**PROBLEM:**
The data below is to be repeated in full, exactly as shown.

**EXERCISE INPUTS:**

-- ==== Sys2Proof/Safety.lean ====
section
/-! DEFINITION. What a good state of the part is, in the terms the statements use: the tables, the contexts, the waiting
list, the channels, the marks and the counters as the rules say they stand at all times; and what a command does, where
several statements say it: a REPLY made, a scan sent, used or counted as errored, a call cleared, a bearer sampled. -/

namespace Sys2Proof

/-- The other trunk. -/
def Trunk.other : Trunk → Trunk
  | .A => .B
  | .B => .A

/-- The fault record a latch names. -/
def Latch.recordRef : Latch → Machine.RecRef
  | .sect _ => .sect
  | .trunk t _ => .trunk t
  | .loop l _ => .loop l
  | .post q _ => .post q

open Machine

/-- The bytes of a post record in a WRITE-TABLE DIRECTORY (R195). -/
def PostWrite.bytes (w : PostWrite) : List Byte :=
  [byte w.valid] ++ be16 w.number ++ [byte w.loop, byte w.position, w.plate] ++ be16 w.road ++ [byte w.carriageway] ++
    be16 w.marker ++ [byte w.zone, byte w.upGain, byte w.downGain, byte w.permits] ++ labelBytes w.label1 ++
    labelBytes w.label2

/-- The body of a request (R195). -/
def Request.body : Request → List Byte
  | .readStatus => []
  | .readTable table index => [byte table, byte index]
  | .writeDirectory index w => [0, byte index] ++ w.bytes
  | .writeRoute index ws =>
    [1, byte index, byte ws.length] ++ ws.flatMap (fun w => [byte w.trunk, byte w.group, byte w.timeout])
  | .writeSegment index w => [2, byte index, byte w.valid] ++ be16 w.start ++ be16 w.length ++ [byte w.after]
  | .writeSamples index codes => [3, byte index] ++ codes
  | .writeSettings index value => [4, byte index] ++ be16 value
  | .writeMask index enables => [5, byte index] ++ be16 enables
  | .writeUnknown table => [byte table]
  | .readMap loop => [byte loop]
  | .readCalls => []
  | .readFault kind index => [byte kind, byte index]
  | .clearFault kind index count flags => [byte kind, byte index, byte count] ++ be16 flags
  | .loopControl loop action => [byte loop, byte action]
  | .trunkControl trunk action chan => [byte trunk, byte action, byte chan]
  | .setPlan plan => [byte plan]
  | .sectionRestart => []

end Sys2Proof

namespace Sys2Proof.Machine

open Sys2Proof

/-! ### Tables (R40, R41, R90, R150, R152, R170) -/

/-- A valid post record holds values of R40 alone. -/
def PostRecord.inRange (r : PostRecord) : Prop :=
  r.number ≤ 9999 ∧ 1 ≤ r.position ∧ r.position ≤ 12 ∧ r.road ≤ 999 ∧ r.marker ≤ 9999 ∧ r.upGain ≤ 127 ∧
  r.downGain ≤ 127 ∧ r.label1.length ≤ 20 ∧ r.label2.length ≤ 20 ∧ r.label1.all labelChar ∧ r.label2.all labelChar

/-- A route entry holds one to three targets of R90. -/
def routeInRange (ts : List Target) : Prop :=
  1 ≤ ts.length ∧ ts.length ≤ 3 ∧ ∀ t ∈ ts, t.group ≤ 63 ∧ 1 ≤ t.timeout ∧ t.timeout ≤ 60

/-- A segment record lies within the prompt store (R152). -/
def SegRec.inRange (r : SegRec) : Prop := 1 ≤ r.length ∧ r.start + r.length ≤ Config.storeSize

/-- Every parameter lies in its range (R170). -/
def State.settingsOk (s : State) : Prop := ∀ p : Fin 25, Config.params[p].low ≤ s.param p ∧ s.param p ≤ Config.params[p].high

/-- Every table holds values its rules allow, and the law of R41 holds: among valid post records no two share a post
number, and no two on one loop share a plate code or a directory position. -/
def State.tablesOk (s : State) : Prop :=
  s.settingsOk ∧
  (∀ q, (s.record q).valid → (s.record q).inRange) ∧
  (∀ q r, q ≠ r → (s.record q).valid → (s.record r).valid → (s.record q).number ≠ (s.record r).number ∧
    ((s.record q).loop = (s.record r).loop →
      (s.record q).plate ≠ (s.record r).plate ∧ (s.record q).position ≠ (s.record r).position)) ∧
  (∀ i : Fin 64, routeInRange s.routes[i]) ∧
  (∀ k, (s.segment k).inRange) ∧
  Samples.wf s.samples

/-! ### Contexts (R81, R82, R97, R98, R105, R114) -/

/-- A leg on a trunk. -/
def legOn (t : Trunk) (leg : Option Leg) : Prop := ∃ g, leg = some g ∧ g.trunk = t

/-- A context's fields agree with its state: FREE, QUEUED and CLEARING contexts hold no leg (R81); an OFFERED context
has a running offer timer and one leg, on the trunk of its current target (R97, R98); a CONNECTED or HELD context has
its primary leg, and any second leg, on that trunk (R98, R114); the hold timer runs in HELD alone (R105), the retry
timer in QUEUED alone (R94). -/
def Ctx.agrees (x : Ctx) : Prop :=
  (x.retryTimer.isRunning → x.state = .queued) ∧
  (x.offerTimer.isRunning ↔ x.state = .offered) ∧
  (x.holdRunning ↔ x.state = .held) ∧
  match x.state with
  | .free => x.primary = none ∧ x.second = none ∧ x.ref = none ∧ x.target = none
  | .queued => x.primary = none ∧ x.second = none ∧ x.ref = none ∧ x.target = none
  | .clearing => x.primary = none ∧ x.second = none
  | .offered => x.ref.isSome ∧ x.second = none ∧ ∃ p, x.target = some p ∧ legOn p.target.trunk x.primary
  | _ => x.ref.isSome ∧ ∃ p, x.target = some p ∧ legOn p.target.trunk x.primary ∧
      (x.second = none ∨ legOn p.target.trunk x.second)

**ANSWER SPACE:**
-- ==== Sys2Proof/Safety.lean ====
section
/-! DEFINITION. What a good state of the part is, in the terms the statements use: the tables, the contexts, the waiting
list, the channels, the marks and the counters as the rules say they stand at all times; and what a command does, where
several statements say it: a REPLY made, a scan sent, used or counted as errored, a call cleared, a bearer sampled. -/

namespace Sys2Proof

/-- The other trunk. -/
def Trunk.other : Trunk → Trunk
  | .A => .B
  | .B => .A

/-- The fault record a latch names. -/
def Latch.recordRef : Latch → Machine.RecRef
  | .sect _ => .sect
  | .trunk t _ => .trunk t
  | .loop l _ => .loop l
  | .post q _ => .post q

open Machine

/-- The bytes of a post record in a WRITE-TABLE DIRECTORY (R195). -/
def PostWrite.bytes (w : PostWrite) : List Byte :=
  [byte w.valid] ++ be16 w.number ++ [byte w.loop, byte w.position, w.plate] ++ be16 w.road ++ [byte w.carriageway] ++
    be16 w.marker ++ [byte w.zone, byte w.upGain, byte w.downGain, byte w.permits] ++ labelBytes w.label1 ++
    labelBytes w.label2

/-- The body of a request (R195). -/
def Request.body : Request → List Byte
  | .readStatus => []
  | .readTable table index => [byte table, byte index]
  | .writeDirectory index w => [0, byte index] ++ w.bytes
  | .writeRoute index ws =>
    [1, byte index, byte ws.length] ++ ws.flatMap (fun w => [byte w.trunk, byte w.group, byte w.timeout])
  | .writeSegment index w => [2, byte index, byte w.valid] ++ be16 w.start ++ be16 w.length ++ [byte w.after]
  | .writeSamples index codes => [3, byte index] ++ codes
  | .writeSettings index value => [4, byte index] ++ be16 value
  | .writeMask index enables => [5, byte index] ++ be16 enables
  | .writeUnknown table => [byte table]
  | .readMap loop => [byte loop]
  | .readCalls => []
  | .readFault kind index => [byte kind, byte index]
  | .clearFault kind index count flags => [byte kind, byte index, byte count] ++ be16 flags
  | .loopControl loop action => [byte loop, byte action]
  | .trunkControl trunk action chan => [byte trunk, byte action, byte chan]
  | .setPlan plan => [byte plan]
  | .sectionRestart => []

end Sys2Proof

namespace Sys2Proof.Machine

open Sys2Proof

/-! ### Tables (R40, R41, R90, R150, R152, R170) -/

/-- A valid post record holds values of R40 alone. -/
def PostRecord.inRange (r : PostRecord) : Prop :=
  r.number ≤ 9999 ∧ 1 ≤ r.position ∧ r.position ≤ 12 ∧ r.road ≤ 999 ∧ r.marker ≤ 9999 ∧ r.upGain ≤ 127 ∧
  r.downGain ≤ 127 ∧ r.label1.length ≤ 20 ∧ r.label2.length ≤ 20 ∧ r.label1.all labelChar ∧ r.label2.all labelChar

/-- A route entry holds one to three targets of R90. -/
def routeInRange (ts : List Target) : Prop :=
  1 ≤ ts.length ∧ ts.length ≤ 3 ∧ ∀ t ∈ ts, t.group ≤ 63 ∧ 1 ≤ t.timeout ∧ t.timeout ≤ 60

/-- A segment record lies within the prompt store (R152). -/
def SegRec.inRange (r : SegRec) : Prop := 1 ≤ r.length ∧ r.start + r.length ≤ Config.storeSize

/-- Every parameter lies in its range (R170). -/
def State.settingsOk (s : State) : Prop := ∀ p : Fin 25, Config.params[p].low ≤ s.param p ∧ s.param p ≤ Config.params[p].high

/-- Every table holds values its rules allow, and the law of R41 holds: among valid post records no two share a post
number, and no two on one loop share a plate code or a directory position. -/
def State.tablesOk (s : State) : Prop :=
  s.settingsOk ∧
  (∀ q, (s.record q).valid → (s.record q).inRange) ∧
  (∀ q r, q ≠ r → (s.record q).valid → (s.record r).valid → (s.record q).number ≠ (s.record r).number ∧
    ((s.record q).loop = (s.record r).loop →
      (s.record q).plate ≠ (s.record r).plate ∧ (s.record q).position ≠ (s.record r).position)) ∧
  (∀ i : Fin 64, routeInRange s.routes[i]) ∧
  (∀ k, (s.segment k).inRange) ∧
  Samples.wf s.samples

/-! ### Contexts (R81, R82, R97, R98, R105, R114) -/

/-- A leg on a trunk. -/
def legOn (t : Trunk) (leg : Option Leg) : Prop := ∃ g, leg = some g ∧ g.trunk = t

/-- A context's fields agree with its state: FREE, QUEUED and CLEARING contexts hold no leg (R81); an OFFERED context
has a running offer timer and one leg, on the trunk of its current target (R97, R98); a CONNECTED or HELD context has
its primary leg, and any second leg, on that trunk (R98, R114); the hold timer runs in HELD alone (R105), the retry
timer in QUEUED alone (R94). -/
def Ctx.agrees (x : Ctx) : Prop :=
  (x.retryTimer.isRunning → x.state = .queued) ∧
  (x.offerTimer.isRunning ↔ x.state = .offered) ∧
  (x.holdRunning ↔ x.state = .held) ∧
  match x.state with
  | .free => x.primary = none ∧ x.second = none ∧ x.ref = none ∧ x.target = none
  | .queued => x.primary = none ∧ x.second = none ∧ x.ref = none ∧ x.target = none
  | .clearing => x.primary = none ∧ x.second = none
  | .offered => x.ref.isSome ∧ x.second = none ∧ ∃ p, x.target = some p ∧ legOn p.target.trunk x.primary
  | _ => x.ref.isSome ∧ ∃ p, x.target = some p ∧ legOn p.target.trunk x.primary ∧
      (x.second = none ∨ legOn p.target.trunk x.second)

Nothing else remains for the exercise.